The Grammar of Evangelizing: A Kaqchikel Grammar within a Doctrina Christiana
Title page of Doctrina Christiana
In 1692, an unknown Dominican priest authored a Doctrina Christiana in Kaqchikel, a Highland Mayan language. The Doctrina, a text used to explain aspects of the Bible and Christianity more generally, has not been widely studied. Apart from a somewhat faithful translation by Daniel Brinton in 1884, the Doctrina has largely gone unnoticed. Here, I highlight the section titled Arte de la lengua cakchiquel, a grammar of the Kaqchikel language nestled among the other content such as confessionaries, questionnaires, and discussions.
In the 17th century, when many grammars of Mesoamerican languages were written, it was common for a grammar to appear as a separate text.
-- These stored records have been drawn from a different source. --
-- ==== Sys2Proof/WellFormed.lean ====
section
/-! DEFINITION. Which operands an operation can have at all: the selecting condition of its row where that is
a condition on its operands (R85, R87). A channel is always one of the five (R62), so it needs no check. -/

namespace Sys2Proof

/-- The operands lie in the range of the operation's row. -/
def wellFormed : Instr → Bool
  | .tick => true
  | .cycle => true
  | .reset _ => true
  | .rdw _ => true
  | .rise _ => true
  | .fall _ => true
  | .noedgeLow _ => true
  | .noedgeHigh _ => true
  | .msgS => true
  | .msgN => true
  | .msgD _ => true
  | .msgIgnore => true
  | .selAuto m => decide (Config.modeThresh < m.toNat)
  | .selManual m => decide (m.toNat ≤ Config.modeThresh)
  | .manual _ _ => true
  | .autoConsume => true
  | .autoHold => true
  | .mapStop => true
  | .mapPropPos d => decide (0 < d ∧ d < Config.b1)
  | .mapPropNeg d => decide (-Config.b1 < d ∧ d < 0)
  | .mapLockPos d => decide (Config.b1 ≤ d ∧ d < Config.b2)
  | .mapLockNeg d => decide (-Config.b2 < d ∧ d ≤ -Config.b1)
  | .mapRevPos d => decide (Config.b2 ≤ d ∧ d < Config.b3)
  | .mapRevNeg d => decide (-Config.b3 < d ∧ d ≤ -Config.b2)
  | .mapFullrevPos d => decide (Config.b3 ≤ d)
  | .mapFullrevNeg d => decide (d ≤ -Config.b3)
  | .mapZero => true
  | .clsReversing => true
  | .clsTurnLeft _ => true
  | .clsTurnRight _ => true
  | .clsNeutral => true
  | .blinkToggle _ _ => true

/-- `wellFormed` as a statement. -/
abbrev WellFormed (i : Instr) : Prop := wellFormed i = true

end Sys2Proof
end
Although the same friar may have written a dictionary, grammar, and pastoral text, they were often printed or published separately. It is unusual for a grammar to be incorporated into a mostly pastoral work like the Arte de la lengua cakchiquel. However, given that the purpose of the grammar was to convert Indigenous, Kaqchikel-speaking people to Christianity, it is entirely logical and particularly illustrative that the grammar is written alongside doctrinal texts.
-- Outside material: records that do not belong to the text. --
-- ==== Sys2Proof/Laws/Arrays.lean ====
section
/-! SUPPORT. Reading a register array after a write, the opposite side, and the clamp. -/

namespace Sys2Proof

@[simp] theorem PerChannel.get_set_same {α : Type} (x : PerChannel α) (c : Channel) (v : α) :
    (x.set c v).get c = v := by cases c <;> rfl

theorem PerChannel.get_set_other {α : Type} (x : PerChannel α) {c d : Channel} (v : α) (h : d ≠ c) :
    (x.set c v).get d = x.get d := by cases c <;> cases d <;> first | rfl | exact absurd rfl h

theorem PerChannel.get_set {α : Type} (x : PerChannel α) (c d : Channel) (v : α) :
    (x.set c v).get d = if d = c then v else x.get d := by
  by_cases h : d = c
  · subst h; simp
  · rw [get_set_other x v h, if_neg h]

theorem PerChannel.set_set_comm {α : Type} (x : PerChannel α) {c d : Channel} (v w : α) (h : c ≠ d) :
    (x.set c v).set d w = (x.set d w).set c v := by
  cases c <;> cases d <;> first | rfl | exact absurd rfl h

theorem PerChannel.ext_get {α : Type} {x y : PerChannel α} (h : ∀ c, x.get c = y.get c) : x = y := by
  cases x; cases y
  have h0 := h .steer; have h1 := h .throttle; have h2 := h .mode; have h3 := h .aux1; have h4 := h .aux2
  simp only [PerChannel.get] at h0 h1 h2 h3 h4
  simp [h0, h1, h2, h3, h4]

@[simp] theorem PerSide.get_set_same {α : Type} (x : PerSide α) (side : Side) (v : α) :
    (x.set side v).get side = v := by cases side <;> rfl

@[simp] theorem PerSide.get_set_other {α : Type} (x : PerSide α) (side : Side) (v : α) :
    (x.set side.other v).get side = x.get side := by cases side <;> rfl

@[simp] theorem PerSide.set_left {α : Type} (x : PerSide α) (v : α) : x.set .left v = ⟨v, x.right⟩ := rfl

@[simp] theorem PerSide.set_right {α : Type} (x : PerSide α) (v : α) : x.set .right v = ⟨x.left, v⟩ := rfl

@[simp] theorem PerSide.get_left {α : Type} (x : PerSide α) : x.get .left = x.left := rfl

@[simp] theorem PerSide.get_right {α : Type} (x : PerSide α) : x.get .right = x.right := rfl

@[simp] theorem Side.other_left : Side.left.other = .right := rfl

@[simp] theorem Side.other_right : Side.right.other = .left := rfl

end Sys2Proof

namespace Sys2Proof.Machine

open Sys2Proof

/-- A time is below 2^32 (R7, R21). -/
theorem word_toNat_lt (w : Word) : w.toNat < 4294967296 := w.isLt

/-- A target is below 2^16 (R7, R27). -/
theorem target_toNat_lt (v : Target) : v.toNat < 65536 := v.isLt

/-- The modular difference of two times (R9, R112, R197). -/
theorem word_toNat_sub (t w : Word) : (t - w).toNat = (4294967296 + t.toNat - w.toNat) % 4294967296 := by
  have := word_toNat_lt w
  rw [BitVec.toNat_sub]; simp only [Config.wTime]; omega

/-- The modular successor of a time (R110). -/
theorem word_toNat_succ (t : Word) : (t + 1).toNat = (t.toNat + 1) % 4294967296 := rfl

/-- The clamp is the bounded maximum and minimum (R10). -/
theorem clamp_eq {v lo hi : Int} (h : lo ≤ hi) : clamp v lo hi = max lo (min v hi) := by
  unfold clamp; split <;> [skip; split] <;> omega

/-- A target register holds a number of 0 .. 65535 exactly. -/
theorem targetOfInt_toNat {v : Int} (h0 : 0 ≤ v) (h1 : v < 65536) : (targetOfInt v).toNat = v.toNat := by
  simp only [targetOfInt, BitVec.toNat_ofInt, Config.wCmd]
  omega

/-- A clamped width as a number (R10, R154). -/
theorem clampWidth_toNat (w : Word) {lo hi : Nat} (h : lo ≤ hi) (h1 : hi < 65536) :
    (clampWidth w lo hi).toNat = max lo (min w.toNat hi) := by
  unfold clampWidth
  rw [clamp_eq (by omega), targetOfInt_toNat] <;> omega

end Sys2Proof.Machine
end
The grammar section is quite short at only 54 pages (26 leaves) of the 208 in the text. Handwritten in one or two columns per page, it is divided into six chapters. A friar studying the language could pick up the grammar and walk away with a passing knowledge of how the language works. The chapter layout and organization clearly reflect a reliance on the Latin grammar (Introductiones latinae) written by Antonio de Nebrija, a Spanish humanist of the late 15th century, whose work greatly influenced the missionary linguists of the Americas. As with contemporary grammars of other Mesoamerican languages, friars, like the author of the Arte de la lengua cakchiquel, innovated grammatical categories or modified them to suit their own descriptions of Indigenous languages. For example, in Kaqchikel there is no copula (commonly called a linking verb). The anonymous author acknowledges this fact and explains that speakers make equative statements by using a pronoun and a noun or adjective (inutz, ‘I am good’). Although the innovations by friars may seem like a deviation from the Graeco-Latin grammatical model, I contend that friars, like the unknown author of this Arte, continued the humanist tradition by describing Indigenous languages in their own terms instead of exclusively relying on a restrictive model.
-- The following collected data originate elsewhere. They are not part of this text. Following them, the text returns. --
/-! #### Which event a step takes -/

/-- The first event lined up that can happen is taken, and those before it go on waiting (R11, R250). -/
theorem fetch_after_waiting {s : State} {waiting rest : List Input} {e : Input}
    (hin : s.inputs = waiting ++ e :: rest) (hw : ∀ x ∈ waiting, s.canHappen x = false)
    (he : s.canHappen e = true) :
    s.nextInput = e ∧ s.afterFetch = { s with inputs := waiting ++ rest } := by
  have hfind : s.inputs.find? s.canHappen = some e := by
    rw [hin, List.find?_append, List.find?_eq_none.2 (by simpa using hw)]
    simp [he]
  have herase : s.inputs.eraseP s.canHappen = waiting ++ rest := by
    rw [hin, List.eraseP_append_right _ (by simpa using hw), List.eraseP_cons_of_pos he]
  simp [State.nextInput, State.afterFetch, hfind, herase]

/-- With nothing lined up that can happen, the free event is taken (R11, R42). -/
theorem fetch_free {s : State} (hw : ∀ x ∈ s.inputs, s.canHappen x = false) :
    s.nextInput = s.freeInput ∧ s.afterFetch = { s with eventNo := s.eventNo + 1 } := by
  have hfind : s.inputs.find? s.canHappen = none := List.find?_eq_none.2 (by simpa using hw)
  simp [State.nextInput, State.afterFetch, hfind]

/-- Settles O1: the first clause takes the event lined up, the second the free one, which decodes as every
event that can happen does. -/
theorem stepRunsDecodedEvent : Obligations.StepRunsDecodedEvent := by
  unfold Obligations.StepRunsDecodedEvent
  constructor
  · intro s waiting rest e i hin hw he hdec
    obtain ⟨hnext, hafter⟩ := fetch_after_waiting hin hw he
    rw [step_of_decode (hnext ▸ hdec), hafter]
  · intro s hw
    obtain ⟨hnext, hafter⟩ := fetch_free hw
    obtain ⟨i, hdec, -⟩ := canHappen_decodes_enabled (canHappen_nextInput s)
    refine ⟨i, by rwa [hnext] at hdec, ?_⟩
    rw [step_of_decode hdec, hafter]

end Sys2Proof.Machine

/-! ### What each agent writes, and the commands it can issue (10_state.md, R37 to R44) -/

namespace Sys2Proof.Machine

open Sys2Proof

/-! #### The bounds of the commands (R39) -/

/-- The reset command is bounded (R38). -/
theorem bounded_reset : Bounded ⟨1500, 1500⟩ := by unfold Bounded; decide

/-- The clamped pair of the manual path is bounded (R154). -/
theorem manual_bounded (st h : Word) (s : State) : Bounded (s.manual st h).cmd := by
  obtain ⟨hsteer, hspeed⟩ := manual_cmd st h s
  unfold Bounded
  omega

/-- The proportional rows' command is bounded (R172, R173). -/
theorem propSteer_bounded (d : Int) : Bounded ⟨propSteer d, 1560⟩ := by
  have hsteer := propSteer_toNat d
  have hspeed : (1560 : Target).toNat = 1560 := rfl
  simp only [Bounded, hspeed]
  omega

/-- Every command the map gives is bounded (R184). -/
theorem mapMessage_bounded {m : Message} {c : MotionCommand} (h : mapMessage m = some c) : Bounded c := by
  cases m with
  | stop =>
    cases h
    unfold Bounded; decide
  | dev d =>
    unfold mapMessage at h
    cases hrow : bucketOf (.dev d) with simp only [hrow] at h
    | propPos | propNeg => cases h; exact propSteer_bounded d
    | zero => cases h
    | _ => cases h; unfold Bounded; decide

/-! #### The control cycle and its sub-operations -/

/-- The command stays and nothing is issued. -/
def HoldsCommand (s t : State) : Prop := t.cmd = s.cmd ∧ t.trace = s.trace

/-- One bounded command is issued, and it is the one then held (R157). -/
def IssuesBounded (s t : State) : Prop := Bounded t.cmd ∧ t.trace = s.trace ++ [t.cmd]

/-- What the control cycle can do to the registers other than the indicators' (R37, R155, R157). -/
structure ControlCycleWrites (s t : State) : Prop where
  time : t.time = s.time
  pin : t.pin = s.pin
  start : t.start = s.start
  width : t.width = s.width
  mbx : t.mbx = s.mbx ∨ t.mbx = none
  command : HoldsCommand s t ∨ IssuesBounded s t

namespace ControlCycleWrites

theorem refl (s : State) : ControlCycleWrites s s := ⟨rfl, rfl, rfl, rfl, .inl rfl, .inl ⟨rfl, rfl⟩⟩

/-- Handing a value out writes no register (log 6). -/
theorem hand (r : Result) (s : State) : ControlCycleWrites s (s.hand r) := { refl s with }

theorem of_hand {r : Result} {s t : State} (h : ControlCycleWrites (s.hand r) t) :
    ControlCycleWrites s t := { h with }

/-- Writing the indicator registers afterwards changes none of the others. -/
theorem indicators {s t : State} (h : ControlCycleWrites s t) (out blink : PerSide Bool)
    (tgl : PerSide Word) :
    ControlCycleWrites s { t with out := out, blink := blink, tgl := tgl } := { h with }

theorem indicate {s t : State} (h : ControlCycleWrites s t) (w : Word) :
    ControlCycleWrites s (t.indicate w) := by
  rw [indicate_eq]
  exact h.indicators _ _ _

theorem steady (level : Bool) (s : State) : ControlCycleWrites s (s.steady level) :=
  (refl s).indicators _ _ _

theorem toggle (side : Side) (w : Word) (s : State) : ControlCycleWrites s (s.toggle side w) :=
  (refl s).indicators _ _ _

theorem turn (side : Side) (w : Word) (s : State) : ControlCycleWrites s (s.turn side w) := by
  rw [turn_eq]
  split <;> exact (refl s).indicators _ _ _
Besides the linguistic content of the grammar, the religious content found throughout the Doctrina presents a fascinating look into the theology of Dominicans attempting to evangelize in the Highlands of Guatemala in the late 17th century. Dominicans were in fierce competition with Franciscans for the souls of Maya people in Highland Guatemala and adopted different techniques for conversion. Dominicans frequently incorporated Kaqchikel Maya spiritual terms into explanations of Christianity including concepts like God, Hell, and the Devil, while the Franciscans mostly did not. Because these Mayanized terms appear so often, the Doctrina can be seen as a distinctly Dominican example of a linguistic and pastoral document.